GIVEN DATA START

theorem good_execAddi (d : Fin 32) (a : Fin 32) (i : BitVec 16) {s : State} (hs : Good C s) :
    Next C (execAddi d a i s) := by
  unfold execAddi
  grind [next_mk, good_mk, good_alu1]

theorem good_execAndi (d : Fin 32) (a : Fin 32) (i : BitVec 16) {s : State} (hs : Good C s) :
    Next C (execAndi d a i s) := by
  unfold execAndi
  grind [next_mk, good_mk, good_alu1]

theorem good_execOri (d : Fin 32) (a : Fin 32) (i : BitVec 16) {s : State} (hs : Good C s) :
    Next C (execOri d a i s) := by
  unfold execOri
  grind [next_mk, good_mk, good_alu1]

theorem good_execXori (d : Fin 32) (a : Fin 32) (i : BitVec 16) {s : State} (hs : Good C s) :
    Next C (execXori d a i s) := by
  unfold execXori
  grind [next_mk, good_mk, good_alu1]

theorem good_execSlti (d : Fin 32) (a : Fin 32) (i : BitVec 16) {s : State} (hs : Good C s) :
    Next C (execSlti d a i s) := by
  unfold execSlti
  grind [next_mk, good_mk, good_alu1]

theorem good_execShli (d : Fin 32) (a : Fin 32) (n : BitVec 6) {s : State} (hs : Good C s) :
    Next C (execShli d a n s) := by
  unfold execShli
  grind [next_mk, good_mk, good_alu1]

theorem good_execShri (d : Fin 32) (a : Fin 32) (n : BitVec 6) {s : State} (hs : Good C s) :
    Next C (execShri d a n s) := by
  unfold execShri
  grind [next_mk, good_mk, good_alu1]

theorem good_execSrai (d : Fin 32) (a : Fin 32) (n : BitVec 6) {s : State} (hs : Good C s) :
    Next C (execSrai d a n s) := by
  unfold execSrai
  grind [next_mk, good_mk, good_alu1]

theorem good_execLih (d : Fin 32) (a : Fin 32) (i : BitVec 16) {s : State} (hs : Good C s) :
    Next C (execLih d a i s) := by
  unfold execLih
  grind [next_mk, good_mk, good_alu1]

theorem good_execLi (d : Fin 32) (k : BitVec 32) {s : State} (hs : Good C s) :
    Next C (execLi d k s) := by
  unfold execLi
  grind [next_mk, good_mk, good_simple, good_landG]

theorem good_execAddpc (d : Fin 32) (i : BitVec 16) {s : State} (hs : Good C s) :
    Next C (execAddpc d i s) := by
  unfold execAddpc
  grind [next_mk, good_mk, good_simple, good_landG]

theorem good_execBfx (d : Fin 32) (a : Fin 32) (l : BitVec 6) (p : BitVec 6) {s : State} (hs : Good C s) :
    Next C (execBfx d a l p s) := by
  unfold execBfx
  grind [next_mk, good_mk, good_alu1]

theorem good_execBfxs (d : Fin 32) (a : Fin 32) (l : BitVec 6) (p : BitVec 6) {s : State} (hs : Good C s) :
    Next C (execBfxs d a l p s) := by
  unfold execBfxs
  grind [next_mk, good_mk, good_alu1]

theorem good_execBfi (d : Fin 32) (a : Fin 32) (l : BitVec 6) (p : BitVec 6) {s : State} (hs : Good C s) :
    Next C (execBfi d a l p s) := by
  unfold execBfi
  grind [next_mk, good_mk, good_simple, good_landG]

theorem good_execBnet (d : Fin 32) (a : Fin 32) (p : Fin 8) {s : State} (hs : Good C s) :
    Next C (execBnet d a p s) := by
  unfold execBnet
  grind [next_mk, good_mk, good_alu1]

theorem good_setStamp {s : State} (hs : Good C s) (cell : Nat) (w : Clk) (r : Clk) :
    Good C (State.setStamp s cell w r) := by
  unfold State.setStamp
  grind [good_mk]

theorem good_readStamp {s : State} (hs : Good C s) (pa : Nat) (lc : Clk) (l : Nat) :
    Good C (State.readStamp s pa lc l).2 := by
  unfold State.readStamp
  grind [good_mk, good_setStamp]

GIVEN DATA END
GIVEN DATA START

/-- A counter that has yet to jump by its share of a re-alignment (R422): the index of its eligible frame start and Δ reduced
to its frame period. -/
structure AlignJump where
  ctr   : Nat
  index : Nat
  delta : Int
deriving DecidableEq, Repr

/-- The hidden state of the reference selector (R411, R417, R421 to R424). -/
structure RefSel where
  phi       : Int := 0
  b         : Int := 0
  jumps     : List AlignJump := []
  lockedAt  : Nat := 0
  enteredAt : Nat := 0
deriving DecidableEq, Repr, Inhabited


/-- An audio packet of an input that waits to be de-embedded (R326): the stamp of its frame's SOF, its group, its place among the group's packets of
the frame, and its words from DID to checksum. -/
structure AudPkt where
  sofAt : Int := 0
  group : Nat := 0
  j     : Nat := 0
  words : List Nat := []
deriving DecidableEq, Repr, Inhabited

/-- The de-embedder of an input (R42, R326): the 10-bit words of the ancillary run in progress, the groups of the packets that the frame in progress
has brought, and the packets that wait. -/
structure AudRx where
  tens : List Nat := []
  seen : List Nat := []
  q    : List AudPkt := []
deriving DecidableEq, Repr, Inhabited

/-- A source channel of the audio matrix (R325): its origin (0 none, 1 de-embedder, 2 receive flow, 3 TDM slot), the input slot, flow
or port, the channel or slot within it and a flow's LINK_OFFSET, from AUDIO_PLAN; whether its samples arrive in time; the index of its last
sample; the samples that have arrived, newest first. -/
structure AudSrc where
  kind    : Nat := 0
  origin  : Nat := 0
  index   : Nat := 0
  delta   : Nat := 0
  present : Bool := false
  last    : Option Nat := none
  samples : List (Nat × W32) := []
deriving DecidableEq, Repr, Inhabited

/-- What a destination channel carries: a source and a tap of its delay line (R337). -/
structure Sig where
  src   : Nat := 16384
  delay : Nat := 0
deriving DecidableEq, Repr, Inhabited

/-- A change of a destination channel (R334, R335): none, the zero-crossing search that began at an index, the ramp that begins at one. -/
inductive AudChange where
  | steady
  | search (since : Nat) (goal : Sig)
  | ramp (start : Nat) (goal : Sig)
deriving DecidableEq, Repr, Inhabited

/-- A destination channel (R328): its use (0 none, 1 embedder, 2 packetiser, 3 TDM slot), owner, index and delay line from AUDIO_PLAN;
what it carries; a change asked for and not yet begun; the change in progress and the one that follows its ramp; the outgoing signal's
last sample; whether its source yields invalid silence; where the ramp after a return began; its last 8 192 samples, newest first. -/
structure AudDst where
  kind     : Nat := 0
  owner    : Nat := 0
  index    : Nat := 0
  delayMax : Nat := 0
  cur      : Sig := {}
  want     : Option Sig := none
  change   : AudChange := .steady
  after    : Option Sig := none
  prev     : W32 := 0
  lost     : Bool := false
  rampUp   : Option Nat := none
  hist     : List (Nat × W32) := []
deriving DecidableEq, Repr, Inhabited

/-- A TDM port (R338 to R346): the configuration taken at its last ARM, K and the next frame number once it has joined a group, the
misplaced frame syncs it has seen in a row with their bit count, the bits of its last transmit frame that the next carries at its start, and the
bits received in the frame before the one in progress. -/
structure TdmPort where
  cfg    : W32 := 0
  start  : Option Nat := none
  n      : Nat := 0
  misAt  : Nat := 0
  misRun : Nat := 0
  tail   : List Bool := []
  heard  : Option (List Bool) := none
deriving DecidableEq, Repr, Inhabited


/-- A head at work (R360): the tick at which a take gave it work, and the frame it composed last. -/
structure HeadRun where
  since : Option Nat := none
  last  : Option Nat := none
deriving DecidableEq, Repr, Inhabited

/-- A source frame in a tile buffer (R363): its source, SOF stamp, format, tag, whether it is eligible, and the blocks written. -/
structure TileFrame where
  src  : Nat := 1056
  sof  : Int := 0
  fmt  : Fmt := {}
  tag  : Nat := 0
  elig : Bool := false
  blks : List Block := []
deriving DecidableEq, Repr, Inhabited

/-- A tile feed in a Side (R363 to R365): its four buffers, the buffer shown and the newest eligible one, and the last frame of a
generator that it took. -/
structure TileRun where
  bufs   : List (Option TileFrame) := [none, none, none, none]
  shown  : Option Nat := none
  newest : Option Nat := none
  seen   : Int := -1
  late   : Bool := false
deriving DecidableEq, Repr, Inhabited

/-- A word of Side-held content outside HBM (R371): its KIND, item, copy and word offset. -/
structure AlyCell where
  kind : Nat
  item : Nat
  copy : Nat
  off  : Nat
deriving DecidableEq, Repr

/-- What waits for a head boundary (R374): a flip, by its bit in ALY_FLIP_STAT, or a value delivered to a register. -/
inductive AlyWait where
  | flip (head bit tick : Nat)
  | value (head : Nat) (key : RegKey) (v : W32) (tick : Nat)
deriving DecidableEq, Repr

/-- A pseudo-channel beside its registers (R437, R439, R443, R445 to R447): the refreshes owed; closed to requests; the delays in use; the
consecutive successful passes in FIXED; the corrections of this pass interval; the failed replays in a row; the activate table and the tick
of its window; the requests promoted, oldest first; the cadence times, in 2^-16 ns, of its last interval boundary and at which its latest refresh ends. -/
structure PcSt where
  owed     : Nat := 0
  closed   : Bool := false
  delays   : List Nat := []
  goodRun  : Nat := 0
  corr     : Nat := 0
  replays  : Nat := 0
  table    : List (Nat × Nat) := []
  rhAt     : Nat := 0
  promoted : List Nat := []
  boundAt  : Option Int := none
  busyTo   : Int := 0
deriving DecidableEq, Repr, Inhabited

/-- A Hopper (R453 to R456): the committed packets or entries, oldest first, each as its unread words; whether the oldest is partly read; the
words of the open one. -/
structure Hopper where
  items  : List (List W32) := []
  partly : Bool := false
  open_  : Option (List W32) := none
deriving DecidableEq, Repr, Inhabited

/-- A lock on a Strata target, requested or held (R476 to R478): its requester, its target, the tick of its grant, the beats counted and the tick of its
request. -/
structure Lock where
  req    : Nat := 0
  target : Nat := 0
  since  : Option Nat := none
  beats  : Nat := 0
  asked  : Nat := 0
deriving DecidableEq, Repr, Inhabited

GIVEN DATA END
GIVEN DATA START

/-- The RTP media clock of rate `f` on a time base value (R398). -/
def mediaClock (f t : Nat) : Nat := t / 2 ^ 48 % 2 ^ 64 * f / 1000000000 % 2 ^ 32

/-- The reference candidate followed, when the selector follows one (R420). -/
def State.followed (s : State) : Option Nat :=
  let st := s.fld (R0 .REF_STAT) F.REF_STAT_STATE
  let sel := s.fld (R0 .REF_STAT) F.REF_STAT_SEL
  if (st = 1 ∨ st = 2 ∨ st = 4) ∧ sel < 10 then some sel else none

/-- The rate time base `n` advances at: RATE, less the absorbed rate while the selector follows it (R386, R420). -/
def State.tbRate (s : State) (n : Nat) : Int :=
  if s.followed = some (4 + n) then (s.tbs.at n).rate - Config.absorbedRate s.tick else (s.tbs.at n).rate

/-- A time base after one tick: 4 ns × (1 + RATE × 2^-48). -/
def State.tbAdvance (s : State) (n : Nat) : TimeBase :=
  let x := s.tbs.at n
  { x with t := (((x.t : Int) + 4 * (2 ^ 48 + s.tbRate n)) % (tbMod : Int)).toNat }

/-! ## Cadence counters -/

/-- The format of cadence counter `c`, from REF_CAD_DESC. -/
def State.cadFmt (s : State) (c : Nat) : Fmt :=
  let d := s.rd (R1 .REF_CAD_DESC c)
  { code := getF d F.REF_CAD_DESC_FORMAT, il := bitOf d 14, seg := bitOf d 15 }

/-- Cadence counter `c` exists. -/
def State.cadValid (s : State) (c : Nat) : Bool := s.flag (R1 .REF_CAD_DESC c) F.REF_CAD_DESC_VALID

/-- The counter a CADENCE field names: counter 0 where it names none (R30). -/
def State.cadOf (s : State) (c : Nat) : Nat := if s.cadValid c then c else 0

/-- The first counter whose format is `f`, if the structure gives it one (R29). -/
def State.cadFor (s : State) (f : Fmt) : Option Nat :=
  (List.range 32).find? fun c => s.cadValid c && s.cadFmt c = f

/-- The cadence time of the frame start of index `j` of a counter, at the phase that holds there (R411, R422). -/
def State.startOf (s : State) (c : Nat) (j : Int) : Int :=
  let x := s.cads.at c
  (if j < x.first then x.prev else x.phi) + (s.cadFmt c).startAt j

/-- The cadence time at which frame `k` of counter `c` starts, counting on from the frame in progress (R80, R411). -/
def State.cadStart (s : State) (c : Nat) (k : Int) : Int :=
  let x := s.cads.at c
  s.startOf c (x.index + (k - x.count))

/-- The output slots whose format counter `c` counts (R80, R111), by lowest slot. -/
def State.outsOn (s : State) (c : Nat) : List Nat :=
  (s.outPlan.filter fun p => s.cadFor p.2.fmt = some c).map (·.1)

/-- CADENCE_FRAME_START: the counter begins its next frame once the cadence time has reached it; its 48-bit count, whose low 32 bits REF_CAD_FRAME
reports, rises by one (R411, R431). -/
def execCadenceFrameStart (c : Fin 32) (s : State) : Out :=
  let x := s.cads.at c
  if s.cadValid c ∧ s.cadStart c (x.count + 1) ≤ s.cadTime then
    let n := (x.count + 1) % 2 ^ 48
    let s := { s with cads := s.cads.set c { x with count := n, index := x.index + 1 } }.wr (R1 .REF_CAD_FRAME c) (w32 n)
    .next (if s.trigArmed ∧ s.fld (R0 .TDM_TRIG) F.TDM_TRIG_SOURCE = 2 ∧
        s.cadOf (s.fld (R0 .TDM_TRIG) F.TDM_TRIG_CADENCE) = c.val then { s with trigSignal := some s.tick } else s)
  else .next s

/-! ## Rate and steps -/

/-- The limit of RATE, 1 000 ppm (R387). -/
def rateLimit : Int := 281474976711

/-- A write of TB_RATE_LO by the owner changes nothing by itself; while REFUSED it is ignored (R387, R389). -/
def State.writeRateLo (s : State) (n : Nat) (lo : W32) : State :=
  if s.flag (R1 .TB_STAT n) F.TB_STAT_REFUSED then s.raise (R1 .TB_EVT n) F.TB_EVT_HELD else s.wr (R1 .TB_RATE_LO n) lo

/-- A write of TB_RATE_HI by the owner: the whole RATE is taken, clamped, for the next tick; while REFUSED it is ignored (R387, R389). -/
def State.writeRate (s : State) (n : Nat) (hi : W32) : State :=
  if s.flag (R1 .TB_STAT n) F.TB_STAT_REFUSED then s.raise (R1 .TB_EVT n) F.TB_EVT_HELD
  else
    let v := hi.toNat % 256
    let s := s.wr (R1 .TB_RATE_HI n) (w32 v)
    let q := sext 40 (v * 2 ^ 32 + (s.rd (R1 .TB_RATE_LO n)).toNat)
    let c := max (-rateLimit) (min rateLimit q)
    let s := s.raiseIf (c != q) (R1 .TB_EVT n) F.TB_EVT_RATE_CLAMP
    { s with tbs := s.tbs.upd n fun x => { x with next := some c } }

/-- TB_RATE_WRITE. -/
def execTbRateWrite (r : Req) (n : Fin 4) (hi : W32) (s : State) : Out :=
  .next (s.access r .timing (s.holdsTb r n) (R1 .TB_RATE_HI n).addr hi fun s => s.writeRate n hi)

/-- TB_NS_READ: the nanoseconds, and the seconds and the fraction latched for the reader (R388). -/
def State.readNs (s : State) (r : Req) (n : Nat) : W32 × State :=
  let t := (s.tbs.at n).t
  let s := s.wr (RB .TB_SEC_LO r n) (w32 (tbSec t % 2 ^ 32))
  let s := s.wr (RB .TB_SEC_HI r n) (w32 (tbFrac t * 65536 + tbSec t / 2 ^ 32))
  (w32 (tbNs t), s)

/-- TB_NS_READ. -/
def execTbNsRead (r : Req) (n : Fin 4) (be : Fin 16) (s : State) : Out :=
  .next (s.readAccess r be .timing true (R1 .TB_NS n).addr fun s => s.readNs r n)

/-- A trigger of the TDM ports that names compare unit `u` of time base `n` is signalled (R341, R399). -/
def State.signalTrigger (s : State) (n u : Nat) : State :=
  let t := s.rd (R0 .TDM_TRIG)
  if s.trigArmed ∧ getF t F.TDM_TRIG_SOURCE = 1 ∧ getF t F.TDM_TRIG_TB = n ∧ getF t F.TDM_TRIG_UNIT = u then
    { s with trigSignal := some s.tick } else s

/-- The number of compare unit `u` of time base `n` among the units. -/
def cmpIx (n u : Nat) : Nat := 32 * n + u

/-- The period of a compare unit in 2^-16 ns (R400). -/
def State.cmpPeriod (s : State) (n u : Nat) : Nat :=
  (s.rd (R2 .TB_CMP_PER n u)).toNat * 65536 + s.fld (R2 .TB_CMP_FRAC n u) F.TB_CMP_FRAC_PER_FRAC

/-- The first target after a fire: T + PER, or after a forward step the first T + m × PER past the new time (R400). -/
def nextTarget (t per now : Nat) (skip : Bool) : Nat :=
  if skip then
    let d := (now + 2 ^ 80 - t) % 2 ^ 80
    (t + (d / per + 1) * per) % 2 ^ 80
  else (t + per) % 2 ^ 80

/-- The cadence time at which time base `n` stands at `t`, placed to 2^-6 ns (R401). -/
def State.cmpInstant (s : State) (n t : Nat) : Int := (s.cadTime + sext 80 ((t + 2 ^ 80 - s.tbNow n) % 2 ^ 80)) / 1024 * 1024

GIVEN DATA END

## TASK TO COMPLETE
Every line from the data above that contains "bits" must appear in the answer.

## YOUR RESPONSE
misplaced frame syncs it has seen in a row with their bit count, the bits of its last transmit frame that the next carries at its start, and the
bits received in the frame before the one in progress. -/
/-- CADENCE_FRAME_START: the counter begins its next frame once the cadence time has reached it; its 48-bit count, whose low 32 bits REF_CAD_FRAME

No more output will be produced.